WHAT THE TASK ASKS>
In the records below, find the line containing "dp := Datapath.zero"; give it again exactly, along with every line that follows, and nothing else.
***
-- ==== Sys2Proof/Machine/Housekeeping.lean ====
section
/-! DEFINITION. The WIPE command (R210). -/

namespace Sys2Proof.Machine

open Sys2Proof

/-- The datapath with every word 0 (R210). -/
def Datapath.zero : Datapath := ⟨Vector.replicate 16 0, Vector.replicate 16 0⟩

/-- Every data buffer, K and the hidden memories and words zeroed; the parameters, IE and STATUS stay (R210). -/
def State.zeroBuffers (s : State) : State :=
  { s with
    buf := Memory.store s.buf 0 (List.replicate (128 * s.cfg.rMax) 0)
    xy := Memory.store s.xy 0 (List.replicate (256 * s.cfg.rMax) 0)
    v := Memory.store s.v 0 (List.replicate s.cfg.vBytes 0)
    hdr := Vector.replicate 80 0
    sbuf := Vector.replicate 80 0
    h := Vector.replicate 32 0
    s2 := Vector.replicate 32 0
    mask := Vector.replicate 32 0
    out := Vector.replicate 32 0
    k := 0
    dp := Datapath.zero }

/-- WIPE (R210). -/
def execWipe (s : State) : Host.Outcome State Fault Refusal := .next s.zeroBuffers.finish

end Sys2Proof.Machine
end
***
SOLUTION BELOW>
    dp := Datapath.zero }

/-- WIPE (R210). -/
def execWipe (s : State) : Host.Outcome State Fault Refusal := .next s.zeroBuffers.finish

end Sys2Proof.Machine
end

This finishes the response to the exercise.